-- ==== Sys2Proof/Machine/Flags.lean ====
section
/-! DEFINITION. The codes of 30_encoding.md section 3 and the read-only views of 10_state.md section 6:
`CR1` STATUS, `CR2` PENDN, `CR3` CORRN (R34 to R36, R43). -/

namespace Sys2Proof.Machine

/-- The status codes (R79); 10 to 15 are never produced. -/
def Status.code : Status → BitVec 4
  | .ok => 0
  | .tooShort => 1
  | .lengthMismatch => 2
  | .checksumMismatch => 3
  | .ioFailure => 4
  | .badCommand => 5
  | .encRange => 6
  | .overflow => 7
  | .refused => 8
  | .internal => 9

/-- The element kind codes (R80). -/
def ElemKind.code : ElemKind → BitVec 2
  | .null => 0
  | .valid => 1
  | .invalid => 2

/-- The codes of `RS` (R28). -/
def ReaderState.code : ReaderState → BitVec 3
  | .idle => 0
  | .inspect => 1
  | .fetch _ => 2
  | .nodata _ => 3
  | .finish => 4

/-- `PRESV`: 1 when `PRES` is not `none` (R34). -/
def State.presv (s : State) : Bool := s.pres.isSome

/-- `SLOTF`: 1 when `SLOT` is not `Empty` (R34). -/
def State.slotf (s : State) : Bool := s.slot != .empty

/-- `CR1` STATUS, composed from live state: bits 15:11 read 0, 10:8 `RS`, then `SLOTF`, `NOMORE`, `CLOSED`,
`OVF`, `FAILED`, `PRESV`, `SUSP`, `EOSR` down to bit 0 (R34). -/
def statusWord (s : State) : Half :=
  (0 : BitVec 5) ++ s.rs.code ++ BitVec.ofBool s.slotf ++ BitVec.ofBool s.nomore ++ BitVec.ofBool s.closed
    ++ BitVec.ofBool s.ovf ++ BitVec.ofBool s.failed ++ BitVec.ofBool s.presv ++ BitVec.ofBool s.susp
    ++ BitVec.ofBool s.eosr

/-- `CR2` PENDN: bits 8:0 are `len(PEND)`, bits 15:9 read 0 (R35). -/
def pendn (s : State) : Half := (0 : BitVec 7) ++ BitVec.ofNat 9 s.pend.length

/-- `CR3` CORRN: `min(len(CORR), 65535)` (R36). -/
def corrn (s : State) : Half := BitVec.ofNat 16 (min s.corr.length 65535)

/-- `E_N`, the number of bytes of `E_RAW` (R39, log entry 25). -/
def State.eN (s : State) : Nat := s.eRaw.length

end Sys2Proof.Machine
end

*TRY IT*:
Write the "def pendn (s" line and all later lines exactly. Stop at the end of the data.

*RESPONSE TO THE EXERCISE*:
def pendn (s : State) : Half := (0 : BitVec 7) ++ BitVec.ofNat 9 s.pend.length

/-- `CR3` CORRN: `min(len(CORR), 65535)` (R36). -/
def corrn (s : State) : Half := BitVec.ofNat 16 (min s.corr.length 65535)

/-- `E_N`, the number of bytes of `E_RAW` (R39, log entry 25). -/
def State.eN (s : State) : Nat := s.eRaw.length

end Sys2Proof.Machine
end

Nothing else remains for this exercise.